/-! ### setPort and port -/

@[simp] theorem port_a : s.port .a = s.portA := rfl
@[simp] theorem port_b : s.port .b = s.portB := rfl
@[simp] theorem port_c : s.port .c = s.portC := rfl
@[simp] theorem setPort_w (p : PortId) (r : PortRegs) : (s.setPort p r).w = s.w := by cases p <;> rfl
@[simp] theorem setPort_pc (p : PortId) (r : PortRegs) : (s.setPort p r).pc = s.pc := by cases p <;> rfl
@[simp] theorem setPort_pclath (p : PortId) (r : PortRegs) : (s.setPort p r).pclath = s.pclath := by cases p <;> rfl
@[simp] theorem setPort_tos (p : PortId) (r : PortRegs) : (s.setPort p r).tos = s.tos := by cases p <;> rfl
@[simp] theorem setPort_below (p : PortId) (r : PortRegs) : (s.setPort p r).below = s.below := by cases p <;> rfl
@[simp] theorem setPort_held (p : PortId) (r : PortRegs) : (s.setPort p r).held = s.held := by cases p <;> rfl
@[simp] theorem setPort_status (p : PortId) (r : PortRegs) : (s.setPort p r).status = s.status := by cases p <;> rfl
@[simp] theorem setPort_fsr (p : PortId) (r : PortRegs) : (s.setPort p r).fsr = s.fsr := by cases p <;> rfl
@[simp] theorem setPort_intcon (p : PortId) (r : PortRegs) : (s.setPort p r).intcon = s.intcon := by cases p <;> rfl
@[simp] theorem setPort_optionReg (p : PortId) (r : PortRegs) : (s.setPort p r).optionReg = s.optionReg := by cases p <;> rfl
@[simp] theorem setPort_tmr0 (p : PortId) (r : PortRegs) : (s.setPort p r).tmr0 = s.tmr0 := by cases p <;> rfl
@[simp] theorem setPort_ram (p : PortId) (r : PortRegs) : (s.setPort p r).ram = s.ram := by cases p <;> rfl
@[simp] theorem setPort_program (p : PortId) (r : PortRegs) : (s.setPort p r).program = s.program := by cases p <;> rfl
@[simp] theorem setPort_wdt (p : PortId) (r : PortRegs) : (s.setPort p r).wdt = s.wdt := by cases p <;> rfl
@[simp] theorem setPort_psc (p : PortId) (r : PortRegs) : (s.setPort p r).psc = s.psc := by cases p <;> rfl
@[simp] theorem setPort_asleep (p : PortId) (r : PortRegs) : (s.setPort p r).asleep = s.asleep := by cases p <;> rfl
@[simp] theorem setPort_inputs (p : PortId) (r : PortRegs) : (s.setPort p r).inputs = s.inputs := by cases p <;> rfl
@[simp] theorem setPort_dev (p : PortId) (r : PortRegs) : (s.setPort p r).dev = s.dev := by cases p <;> rfl
@[simp] theorem setPort_draws (p : PortId) (r : PortRegs) : (s.setPort p r).draws = s.draws := by cases p <;> rfl
@[simp] theorem setPort_port_same (p : PortId) (r : PortRegs) : (s.setPort p r).port p = r := by
  cases p <;> rfl
theorem setPort_port_other (p q : PortId) (r : PortRegs) (h : q ≠ p) : (s.setPort p r).port q = s.port q := by
  cases p <;> cases q <;> first | rfl | exact absurd rfl h
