-- ==== Sys2Proof/Tests/Slice0.lean ====
section
/-! SUPPORT. The model's own tests: decoded words written bit by bit from rule R104 and 95_test_vectors.md part 2,
one-step vectors of parts 1 and 3, the well-formedness smoke tests, and a witness for the hypotheses of each
statement. Every expected value is the spec's. -/

namespace Sys2Proof.Tests

open Sys2Proof.Machine

/-! ### Decoding: one word per constructor, bit 13 first (R104, part 2) -/

theorem test_decode_addwf : decode 0b00011110100000#14 = .addwf 0x20 .file := by decide
theorem test_decode_addwf_w : decode 0b00011100100000#14 = .addwf 0x20 .w := by decide
theorem test_decode_andwf : decode 0b00010110100000#14 = .andwf 0x20 .file := by decide
theorem test_decode_clrf : decode 0b00000110100000#14 = .clrf 0x20 := by decide
theorem test_decode_clrw : decode 0b00000100000000#14 = .clrw := by decide
theorem test_decode_comf : decode 0b00100110100000#14 = .comf 0x20 .file := by decide
theorem test_decode_decf : decode 0b00001110100000#14 = .decf 0x20 .file := by decide
theorem test_decode_decfsz : decode 0b00101110100000#14 = .decfsz 0x20 .file := by decide
theorem test_decode_incf : decode 0b00101010100000#14 = .incf 0x20 .file := by decide
theorem test_decode_incfsz : decode 0b00111110100000#14 = .incfsz 0x20 .file := by decide
theorem test_decode_iorwf : decode 0b00010010100000#14 = .iorwf 0x20 .file := by decide
theorem test_decode_movf : decode 0b00100010100000#14 = .movf 0x20 .file := by decide
theorem test_decode_movwf : decode 0b00000010100000#14 = .movwf 0x20 := by decide
theorem test_decode_nop : decode 0b00000000000000#14 = .nop := by decide
theorem test_decode_rlf : decode 0b00110110100000#14 = .rlf 0x20 .file := by decide
theorem test_decode_rrf : decode 0b00110010100000#14 = .rrf 0x20 .file := by decide
theorem test_decode_subwf : decode 0b00001010100000#14 = .subwf 0x20 .file := by decide
theorem test_decode_swapf : decode 0b00111010100000#14 = .swapf 0x20 .file := by decide
theorem test_decode_xorwf : decode 0b00011010100000#14 = .xorwf 0x20 .file := by decide
theorem test_decode_bcf : decode 0b01001110100000#14 = .bcf 0x20 7 := by decide
theorem test_decode_bsf : decode 0b01011010000011#14 = .bsf 0x03 5 := by decide
theorem test_decode_btfsc : decode 0b01100100000011#14 = .btfsc 0x03 2 := by decide
theorem test_decode_btfss : decode 0b01110000000011#14 = .btfss 0x03 0 := by decide
theorem test_decode_addlw : decode 0b11111000010101#14 = .addlw 0x15 := by decide
theorem test_decode_andlw : decode 0b11100101011111#14 = .andlw 0x5F := by decide
theorem test_decode_call : decode 0b10001000110100#14 = .call 0x234 := by decide
theorem test_decode_clrwdt : decode 0b00000001100100#14 = .clrwdt := by decide
theorem test_decode_goto : decode 0b10100100100011#14 = .goto 0x123 := by decide
theorem test_decode_iorlw : decode 0b11100000110101#14 = .iorlw 0x35 := by decide
theorem test_decode_movlw : decode 0b11000001011010#14 = .movlw 0x5A := by decide
theorem test_decode_retfie : decode 0b00000000001001#14 = .retfie := by decide
theorem test_decode_retlw : decode 0b11010001000001#14 = .retlw 0x41 := by decide
theorem test_decode_return : decode 0b00000000001000#14 = .ret := by decide
theorem test_decode_sleep : decode 0b00000001100011#14 = .sleep := by decide
theorem test_decode_sublw : decode 0b11110000000010#14 = .sublw 0x02 := by decide
theorem test_decode_xorlw : decode 0b11101010101111#14 = .xorlw 0xAF := by decide
theorem test_decode_option : decode 0b00000001100010#14 = .option := by decide
theorem test_decode_tris : decode 0b00000001100110#14 = .tris 6 := by decide
theorem test_decode_reserved : decode 0b11101100000000#14 = .reserved 0x3B00 := by decide
theorem test_decode_addlw_dont_care : decode 0b11111100010101#14 = .addlw 0x15 := by decide
theorem test_decode_movlw_dont_care : decode 0b11001101010101#14 = .movlw 0x55 := by decide
theorem test_decode_retlw_dont_care : decode 0b11011110101010#14 = .retlw 0xAA := by decide
theorem test_decode_nop_dont_care : decode 0b00000001100000#14 = .nop := by decide
theorem test_decode_clrw_dont_care : decode 0b00000101111111#14 = .clrw := by decide
theorem test_decode_reserved_low : decode 0b00000001101000#14 = .reserved 0x0068 := by decide
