-- ==== Sys2Proof/Syntax.lean ====
section
/-! DEFINITION. The commands of the device: one constructor per row of spec/opcode_table.json. An operand is a fact the
environment supplies with the event (a level, a measured value, a received word) or the word and initiator of a write. -/
namespace Sys2Proof

/-- Outcome of an input calibration (R196). -/
inductive CalResult where
  | pass | adcFault | gainFault
deriving DecidableEq, Repr

/-- Where the board connects a strap ball (R34, R35). -/
inductive StrapTie where
  | vss | vddIo33
  /-- Left open. -/
  | nc
deriving DecidableEq, Repr

/-- Who writes a lane's delay target (R225). -/
inductive DelayWriter where
  | engine | cascade
  /-- The host, through X_DELAY, as initiator level `lvl`. -/
  | host (lvl : Fin 4)
deriving DecidableEq, Repr


/-- A frequency signalled for service following (R350): SOURCE, bearer, frequency in Hz, the PI (SOURCE 3) or SId (SOURCE 5) it is
signalled for, and for a method B pair the frequency it is paired with. -/
structure AfEntry where
  source : Fin 8
  bearer : Fin 7
  freq : BitVec 32
  ident : BitVec 32
  pair : BitVec 32
deriving DecidableEq, Repr

/-- A lane sample that stands out: on branch 1 or on branch 0, its magnitude, and the mean magnitude over the last 1 ms
(R279). -/
structure Peak where
  second : Bool
  mag : Nat
  mean : Nat
deriving DecidableEq, Repr

/-- What an analogue engine finds in one window of 2 ms (R269, R272, R275, R278, R279). -/
structure AnaWin where
  /-- The window counts: no sample was UNSETTLED or INVALID. -/
  counted : Bool
  /-- CNR in quarter dB. -/
  cnr4 : Int
  /-- FM multipath indicator, 0 to 100. -/
  mp : Fin 101
  /-- Carrier level at the balls of branch 0 and strongest adjacent level relative to it, in quarter dB. -/
  level4 : Int
  adj4 : Int
  /-- A pilot measurement of 10 ms ended in the window, with this outcome. -/
  pilot : Option Bool
  /-- The AM carrier PLL is locked. -/
  pll : Bool
  /-- Every branch has been INVALID for 10 ms. -/
  invalid : Bool
  /-- The weight of branch 0 and of branch 1 has stayed 0 for 10 ms. -/
  out0 : Bool
  out1 : Bool
  /-- Shares of the branches in units of 1/255. -/
  w0 : BitVec 8
  w1 : BitVec 8
  /-- Samples of the lanes that stand out in the window, in order (R279). -/
  peaks : List Peak
  /-- Lengths of the runs of marked samples that ended in the window, in samples of the bridge buffer (R278). -/
  runs : List Nat
deriving DecidableEq, Repr

/-- The offset word a block carried (R284). -/
inductive RdsOffset where
  | a | b | c | cPrime | d
deriving DecidableEq, Repr

/-- One RDS block as an engine received it (R283 to R288). -/
structure RdsBlock where
  stream : Fin 4
  offset : RdsOffset
  /-- Length in bits of the error burst that the syndrome matches, 0 for none; above 5 it matches no correctable burst. -/
  burst : Nat
  info : BitVec 16
  /-- Number of the bit of the stream at which the block begins. -/
  bit : Nat
  /-- Time of its first bit, in microseconds of the time base. -/
  start : BitVec 32
  /-- Frequencies that this block completes in an AF list. -/
  afs : List AfEntry
  /-- Whole seconds of UTC that this block completes in a group 4A. -/
  clock : Option Nat
deriving DecidableEq, Repr

/-- A complex number in steps of an engine's arithmetic. -/
structure Cx where
  re : Int
  im : Int
deriving DecidableEq, Repr

/-- One branch in one symbol (R305, R306), carrier by carrier. -/
structure BranchCells where
  /-- The received cells. -/
  cells : List Cx
  /-- The tap that the training of this symbol gives a carrier, where it has some there. -/
  taps : List (Option Cx)
  /-- The noise variance in steps, less one step. -/
  noise : Nat
deriving DecidableEq, Repr

/-- The sums of R306 for one cell: Y_k is `num` / `den` and CSI_k is `den` / `all`. -/
structure Cell where
  num : Cx
  den : Nat
  all : Nat
deriving DecidableEq, Repr

/-- No cell: CSI_k is 0. -/
def Cell.none : Cell := { num := { re := 0, im := 0 }, den := 0, all := 1 }

/-- What an OFDM engine finds in one symbol; bit b of a mask is branch b (R296, R301, R306 to R310). -/
structure OfdmSym where
  /-- The branch's window holds an UNSETTLED or INVALID sample. -/
  marked : BitVec 4
  /-- Its weight has been 0 for 10 ms. -/
  out : BitVec 4
  /-- Neither condition of exclusion has held for 100 ms. -/
  back : BitVec 4
  /-- A training symbol ends with which the branch may enter the sums. -/
  train : BitVec 4
  /-- Mean SNR of each branch over 100 ms, one byte each, in quarter dB. -/
  snr : BitVec 32
  /-- MER of the symbol in quarter dB. -/
  mer4 : Int
  /-- Energy outside the guard interval in -1 dB. -/
  beyond : Fin 61
  /-- Frequency error that remains, in 1/1024 subcarrier spacing; symbol-rate error in 0.1 ppm. -/
  freqErr : Int
  rateErr : BitVec 16
  /-- Where the estimated impulse response would have the FFT window, relative to where it is, in lane output samples. -/
  timeErr : Int
  /-- Common phase error that the continual pilots show, in 2^-20 of a turn. -/
  cpe : BitVec 20
  /-- In DAB, the phases of a phase reference symbol in eighths of a turn; none for another symbol. -/
  prs : Option (List (Fin 8))
  /-- Symbols from one pilot of a carrier to its next, less one (Dy in T2-Lite). -/
  span : Fin 17
  /-- The cells of each branch. -/
  br : List BranchCells
  /-- The sums of an export, by its entry of XREQ, that have come in time for the symbol now combined (R531). -/
  exports : List (Fin 8 × List Cell)
  /-- The frequency residual is inside the tracking limit. -/
  resid : Bool
deriving DecidableEq, Repr

/-- A P1 symbol of a T2 signal (R293): T2-Lite SISO with its FFT size, or one that is ignored. -/
inductive P1Symbol where
  | lite (fft : Fin 4) | base | miso | unknown
deriving DecidableEq, Repr

/-- What an OFDM engine finds in one frame (R297, R302). -/
structure OfdmFrame where
  /-- The training symbol is not marked on every branch. -/
  counted : Bool
  /-- Correlation peak over the floor at the tracked position, in 0.5 dB. -/
  peak2 : Int
  /-- DRM robustness mode identified, A to E. -/
  drmMode : Option (Fin 5)
  p1 : Option P1Symbol
  /-- Carrier offset in 1/1024 subcarrier spacing. -/
  ofs : Int
  /-- Arrival of the frame start in microseconds of the time base. -/
  time : BitVec 32
  resid : Bool
  /-- Other peaks: excess over the current one in 0.5 dB, and timing relative to it in lane output samples. -/
  peaks : List (Nat × Int)
  /-- Every branch has been INVALID for 10 ms. -/
  invalid : Bool
deriving DecidableEq, Repr

/-- An identity that signalling resolves for a Hamper (R319, R326): SId or DRM service ID, and in DAB the EId. -/
structure Resolved where
  ham : Fin 128
  id0 : BitVec 32
  eid : BitVec 16
deriving DecidableEq, Repr

/-- A hard link of FIG 0/6 between a service and one of another bearer (R351). -/
structure HardLink where
  sid : BitVec 32
  bearer : Fin 7
  ident : BitVec 32
deriving DecidableEq, Repr
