-- ==== Sys2Proof/Machine/Fields.lean ====
section
/-! DEFINITION. The fields of the registers, by the names of spec/: address of the register, top bit, bottom bit.
`i` is the instance of the page (R98), `k` the element of a register array. -/
namespace Sys2Proof.Machine

/-- A field of a register: byte address, top bit and bottom bit. -/
structure Fld where
  addr : Nat
  hi : Nat
  lo : Nat
deriving DecidableEq, Repr
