-- ==== Sys2Proof/Machine/RegTable.lean ====
section
/-! DEFINITION. The register map of the device: every register table of spec/ as data, one row per register or register
array (offset within its page, length and stride of an array, Expert or not, reset word, fields with their access code
and stated range). Rules R98, R103 and the register rule of each chapter. -/
namespace Sys2Proof.Machine

/-- Access codes of a register field (R9). -/
inductive Access where
  | ro | rw | wo | w1c | w1s | rws | rwx
deriving DecidableEq, Repr

/-- One field of a register: its bits, its access code and the values a write may give it. -/
structure FieldSpec where
  hi : Nat
  lo : Nat
  acc : Access
  vmin : Nat
  vmax : Nat
deriving DecidableEq, Repr

/-- One register, or one array of `count` registers `stride` bytes apart, of a page. `resets` lists the array
elements whose reset word differs from `reset`. -/
structure RegSpec where
  off : Nat
  count : Nat
  stride : Nat
  expert : Bool
  reset : Nat
  resets : List (Nat × Nat)
  fields : List FieldSpec
deriving DecidableEq, Repr

/-- The block types of R98, with the two windows that hold words as registers do. -/
inductive PageType where
  | sys | clk | pwr | irq | time | prot | mem | twi | host | sched | strm | store | aud | rfin | probe | casc | clus | lane | ofdm | ana | fec | adec | place | data | hamper | qw
deriving DecidableEq, Repr

/-- Registers of the SYS page. Source: 02_pins_package.md R37, 02_pins_package.md R43, 04_power_states_reset.md R96, 05_register_model.md R128. -/
def regsSys0 : List RegSpec :=
  [⟨0x048, 1, 4, false, 0x8000, [], [⟨15, 15, .ro, 0, 1⟩, ⟨14, 8, .ro, 0, 127⟩, ⟨4, 4, .ro, 0, 1⟩, ⟨3, 2, .ro, 0, 3⟩, ⟨1, 0, .ro, 0, 3⟩]⟩,
   ⟨0x050, 1, 4, false, 0x2403300, [], [⟨27, 24, .rws, 1, 15⟩, ⟨23, 20, .rw, 0, 15⟩, ⟨15, 12, .rw, 0, 7⟩, ⟨11, 8, .rw, 0, 15⟩]⟩,
   ⟨0x054, 1, 4, false, 0x11201, [], [⟨19, 16, .rw, 0, 7⟩, ⟨15, 12, .rw, 0, 3⟩, ⟨11, 8, .rw, 0, 3⟩, ⟨7, 4, .rw, 0, 3⟩, ⟨3, 0, .rw, 0, 3⟩]⟩,
   ⟨0x060, 1, 4, false, 0x0, [], [⟨7, 0, .wo, 0, 255⟩]⟩,
   ⟨0x064, 1, 4, false, 0x0, [], [⟨14, 12, .ro, 0, 7⟩, ⟨7, 7, .w1c, 0, 1⟩, ⟨6, 6, .w1c, 0, 1⟩, ⟨5, 5, .w1c, 0, 1⟩, ⟨4, 4, .w1c, 0, 1⟩, ⟨2, 2, .w1c, 0, 1⟩, ⟨1, 1, .w1c, 0, 1⟩, ⟨0, 0, .w1c, 0, 1⟩]⟩,
   ⟨0x068, 1, 4, false, 0x3E8, [], [⟨16, 16, .rw, 0, 1⟩, ⟨15, 0, .rw, 1, 65535⟩]⟩,
   ⟨0x06C, 1, 4, false, 0x0, [], [⟨31, 16, .ro, 0, 65535⟩, ⟨5, 5, .ro, 0, 1⟩, ⟨4, 4, .ro, 0, 1⟩, ⟨3, 3, .ro, 0, 1⟩, ⟨1, 1, .ro, 0, 1⟩, ⟨0, 0, .ro, 0, 1⟩]⟩,
   ⟨0x070, 1, 4, false, 0x0, [], [⟨31, 24, .ro, 0, 255⟩, ⟨23, 0, .ro, 0, 0xffffff⟩]⟩,
   ⟨0x074, 1, 4, false, 0x0, [], [⟨25, 24, .ro, 0, 3⟩, ⟨23, 16, .ro, 0, 255⟩, ⟨7, 0, .ro, 0, 255⟩]⟩,
   ⟨0x078, 1, 4, false, 0x0, [], [⟨8, 8, .ro, 0, 1⟩, ⟨0, 0, .ro, 0, 1⟩]⟩]

/-- Registers of the CLK page. Source: 03_clocks.md R68. -/
def regsClk0 : List RegSpec :=
  [⟨0x040, 1, 4, false, 0x1, [], [⟨0, 0, .rw, 0, 1⟩]⟩,
   ⟨0x044, 1, 4, false, 0x0, [], [⟨4, 4, .ro, 0, 1⟩, ⟨3, 3, .ro, 0, 1⟩, ⟨2, 2, .ro, 0, 1⟩, ⟨1, 1, .ro, 0, 1⟩, ⟨0, 0, .ro, 0, 1⟩]⟩,
   ⟨0x048, 1, 4, false, 0x15A5A5, [], [⟨22, 0, .rws, 1, 0x7fffff⟩]⟩,
   ⟨0x050, 1, 4, false, 0x0, [], [⟨7, 6, .rwx, 0, 3⟩, ⟨5, 4, .rwx, 0, 3⟩, ⟨3, 2, .rwx, 0, 3⟩, ⟨1, 0, .rwx, 0, 3⟩]⟩,
   ⟨0x054, 1, 4, false, 0x0, [], [⟨7, 6, .ro, 0, 3⟩, ⟨5, 4, .ro, 0, 3⟩, ⟨3, 2, .ro, 0, 3⟩, ⟨1, 0, .ro, 0, 3⟩]⟩,
   ⟨0x058, 1, 4, false, 0x0, [], [⟨0, 0, .w1s, 0, 1⟩]⟩,
   ⟨0x05C, 1, 4, false, 0x10, [], [⟨7, 0, .rw, 1, 255⟩]⟩,
   ⟨0x060, 1, 4, false, 0x0, [], [⟨31, 16, .ro, 0, 65535⟩, ⟨15, 0, .ro, 0, 65535⟩]⟩,
   ⟨0x064, 1, 4, false, 0x0, [], [⟨1, 1, .wo, 0, 1⟩, ⟨0, 0, .ro, 0, 1⟩]⟩,
   ⟨0x068, 1, 4, false, 0x177000, [], [⟨23, 0, .ro, 0, 0xffffff⟩]⟩,
   ⟨0x06C, 1, 4, false, 0x4, [], [⟨2, 0, .rws, 0, 7⟩]⟩,
   ⟨0x400, 1, 4, true, 0x40001008, [], [⟨31, 24, .rwx, 16, 255⟩, ⟨15, 8, .rwx, 4, 64⟩, ⟨7, 0, .rwx, 2, 40⟩]⟩]

/-- Registers of the PWR page. Source: 04_power_states_reset.md R96. -/
def regsPwr0 : List RegSpec :=
  [⟨0x040, 1, 4, false, 0x1, [], [⟨1, 0, .rw, 0, 3⟩]⟩,
   ⟨0x044, 1, 4, false, 0x101, [], [⟨24, 20, .ro, 0, 31⟩, ⟨19, 16, .ro, 0, 15⟩, ⟨15, 15, .ro, 0, 1⟩, ⟨14, 14, .ro, 0, 1⟩, ⟨11, 11, .ro, 0, 1⟩, ⟨10, 8, .ro, 0, 7⟩, ⟨6, 4, .ro, 0, 7⟩, ⟨2, 0, .ro, 0, 7⟩]⟩,
   ⟨0x048, 1, 4, false, 0x3, [], [⟨23, 16, .rw, 0, 255⟩, ⟨15, 8, .rw, 0, 255⟩, ⟨2, 2, .rw, 0, 1⟩, ⟨1, 1, .rw, 0, 1⟩, ⟨0, 0, .rw, 0, 1⟩]⟩,
   ⟨0x04C, 1, 4, false, 0x8000, [], [⟨31, 0, .rw, 1, 0xffffffff⟩]⟩,
   ⟨0x054, 1, 4, false, 0x0, [], [⟨31, 24, .ro, 0, 255⟩, ⟨23, 16, .ro, 0, 255⟩, ⟨15, 8, .ro, 0, 255⟩, ⟨7, 0, .ro, 0, 255⟩]⟩,
   ⟨0x058, 1, 4, false, 0x0, [], [⟨15, 8, .ro, 0, 255⟩, ⟨7, 0, .ro, 0, 255⟩]⟩,
   ⟨0x05C, 1, 4, false, 0x1A9AE, [], [⟨16, 16, .rw, 0, 1⟩, ⟨15, 8, .rw, 144, 178⟩, ⟨7, 0, .rw, 154, 183⟩]⟩,
   ⟨0x060, 1, 4, false, 0x0, [], [⟨19, 16, .ro, 0, 15⟩, ⟨15, 12, .ro, 0, 15⟩, ⟨11, 8, .ro, 0, 15⟩, ⟨7, 4, .ro, 0, 15⟩, ⟨3, 0, .ro, 0, 15⟩]⟩,
   ⟨0x064, 1, 4, false, 0x1, [], [⟨7, 4, .w1s, 0, 15⟩, ⟨0, 0, .rw, 0, 1⟩]⟩]

/-- Registers of the IRQ page. Source: 05_register_model.md R130. -/
def regsIrq0 : List RegSpec :=
  [⟨0x040, 1, 4, false, 0x0, [], [⟨15, 0, .ro, 0, 65535⟩]⟩,
   ⟨0x044, 1, 4, false, 0xFFFF, [], [⟨15, 0, .rw, 0, 65535⟩]⟩,
   ⟨0x048, 1, 4, false, 0x1, [], [⟨2, 2, .rw, 0, 1⟩, ⟨1, 1, .rw, 0, 1⟩, ⟨0, 0, .rw, 0, 1⟩]⟩,
   ⟨0x04C, 1, 4, false, 0x0, [], [⟨16, 16, .ro, 0, 1⟩, ⟨15, 0, .ro, 0, 65535⟩]⟩,
   ⟨0x100, 16, 4, false, 0x0, [], [⟨23, 0, .ro, 0, 0xffffff⟩]⟩]

/-- Registers of the TIME page, part 1. Source: 17_time_base_itinerary.md R454. -/
def regsTime0 : List RegSpec :=
  [⟨0x040, 1, 4, false, 0x0, [], [⟨29, 0, .ro, 0, 0x3fffffff⟩]⟩,
   ⟨0x044, 1, 4, false, 0x0, [], [⟨31, 0, .ro, 0, 0xffffffff⟩]⟩,
   ⟨0x048, 1, 4, false, 0x0, [], [⟨15, 0, .ro, 0, 65535⟩]⟩,
   ⟨0x04C, 1, 4, false, 0x0, [], [⟨31, 30, .ro, 0, 3⟩, ⟨29, 29, .ro, 0, 1⟩, ⟨28, 28, .ro, 0, 1⟩, ⟨27, 25, .ro, 0, 7⟩, ⟨24, 24, .ro, 0, 1⟩, ⟨23, 23, .ro, 0, 1⟩, ⟨22, 22, .ro, 0, 1⟩, ⟨21, 21, .ro, 0, 1⟩, ⟨20, 20, .ro, 0, 1⟩, ⟨19, 19, .ro, 0, 1⟩, ⟨5, 0, .ro, 0, 63⟩]⟩,
   ⟨0x050, 1, 4, false, 0xFFFFFFFF, [], [⟨31, 0, .ro, 0, 0xffffffff⟩]⟩,
   ⟨0x054, 1, 4, false, 0x0, [], [⟨31, 0, .ro, 0, 0xffffffff⟩]⟩,
   ⟨0x058, 1, 4, false, 0x0, [], [⟨23, 0, .ro, 0, 0xffffff⟩]⟩,
   ⟨0x060, 1, 4, false, 0x0, [], [⟨29, 0, .rw, 0, 999999999⟩]⟩,
   ⟨0x064, 1, 4, false, 0x0, [], [⟨31, 0, .rw, 0, 0xffffffff⟩]⟩,
   ⟨0x068, 1, 4, false, 0x0, [], [⟨15, 0, .rw, 0, 65535⟩]⟩,
   ⟨0x06C, 1, 4, false, 0x0, [], [⟨23, 8, .wo, 0, 65535⟩, ⟨1, 0, .wo, 1, 2⟩]⟩,
   ⟨0x070, 1, 4, false, 0x25, [], [⟨31, 31, .rws, 0, 1⟩, ⟨15, 8, .rws, 0, 255⟩, ⟨7, 0, .rws, 0, 255⟩]⟩]

/-- Registers of the TIME page, part 2. Source: 17_time_base_itinerary.md R454. -/
def regsTime1 : List RegSpec :=
  [⟨0x074, 1, 4, false, 0x0, [], [⟨31, 0, .rws, 0, 0xffffffff⟩]⟩,
   ⟨0x078, 1, 4, false, 0x0, [], [⟨15, 0, .rws, 0, 65535⟩]⟩,
   ⟨0x07C, 1, 4, false, 0xE0000304, [], [⟨31, 31, .rw, 0, 1⟩, ⟨30, 30, .rw, 0, 1⟩, ⟨29, 29, .rw, 0, 1⟩, ⟨28, 28, .rw, 0, 1⟩, ⟨15, 8, .rw, 2, 60⟩, ⟨3, 0, .rw, 3, 15⟩]⟩,
   ⟨0x080, 1, 4, false, 0x0, [], [⟨26, 24, .ro, 0, 7⟩, ⟨23, 0, .ro, 0, 0xffffff⟩]⟩,
   ⟨0x084, 1, 4, false, 0x0, [], [⟨31, 0, .rw, 0, 0xffffffff⟩]⟩,
   ⟨0x088, 1, 4, false, 0x0, [], [⟨31, 31, .rw, 0, 1⟩, ⟨15, 0, .rw, 0, 65535⟩]⟩,
   ⟨0x08C, 1, 4, false, 0x0, [], [⟨31, 16, .ro, 0, 65535⟩, ⟨15, 0, .ro, 0, 65535⟩]⟩,
   ⟨0x090, 1, 4, false, 0x0, [], [⟨31, 31, .rw, 0, 1⟩, ⟨8, 8, .rw, 0, 1⟩, ⟨0, 0, .w1s, 0, 1⟩]⟩,
   ⟨0x094, 1, 4, false, 0x0, [], [⟨31, 0, .ro, 0, 0xffffffff⟩]⟩,
   ⟨0x0A0, 2, 16, false, 0x0, [], [⟨29, 0, .rw, 0, 999999999⟩]⟩,
   ⟨0x0A4, 2, 16, false, 0x0, [], [⟨31, 0, .rw, 0, 0xffffffff⟩]⟩,
   ⟨0x0A8, 2, 16, false, 0x0, [], [⟨15, 0, .rw, 0, 65535⟩]⟩]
·····
• Requirement
The output must consist solely of the lines from the first line of the records through the line containing "s.tmr0 := by cases p <;> rfl", reproduced exactly.

• Task answer
/-! ### setPort and port -/

@[simp] theorem port_a : s.port .a = s.portA := rfl
@[simp] theorem port_b : s.port .b = s.portB := rfl
@[simp] theorem port_c : s.port .c = s.portC := rfl
@[simp] theorem setPort_w (p : PortId) (r : PortRegs) : (s.setPort p r).w = s.w := by cases p <;> rfl
@[simp] theorem setPort_pc (p : PortId) (r : PortRegs) : (s.setPort p r).pc = s.pc := by cases p <;> rfl
@[simp] theorem setPort_pclath (p : PortId) (r : PortRegs) : (s.setPort p r).pclath = s.pclath := by cases p <;> rfl
@[simp] theorem setPort_tos (p : PortId) (r : PortRegs) : (s.setPort p r).tos = s.tos := by cases p <;> rfl
@[simp] theorem setPort_below (p : PortId) (r : PortRegs) : (s.setPort p r).below = s.below := by cases p <;> rfl
@[simp] theorem setPort_held (p : PortId) (r : PortRegs) : (s.setPort p r).held = s.held := by cases p <;> rfl
@[simp] theorem setPort_status (p : PortId) (r : PortRegs) : (s.setPort p r).status = s.status := by cases p <;> rfl
@[simp] theorem setPort_fsr (p : PortId) (r : PortRegs) : (s.setPort p r).fsr = s.fsr := by cases p <;> rfl
@[simp] theorem setPort_intcon (p : PortId) (r : PortRegs) : (s.setPort p r).intcon = s.intcon := by cases p <;> rfl
@[simp] theorem setPort_optionReg (p : PortId) (r : PortRegs) : (s.setPort p r).optionReg = s.optionReg := by cases p <;> rfl
@[simp] theorem setPort_tmr0 (p : PortId) (r : PortRegs) : (s.setPort p r).tmr0 = s.tmr0 := by cases p <;> rfl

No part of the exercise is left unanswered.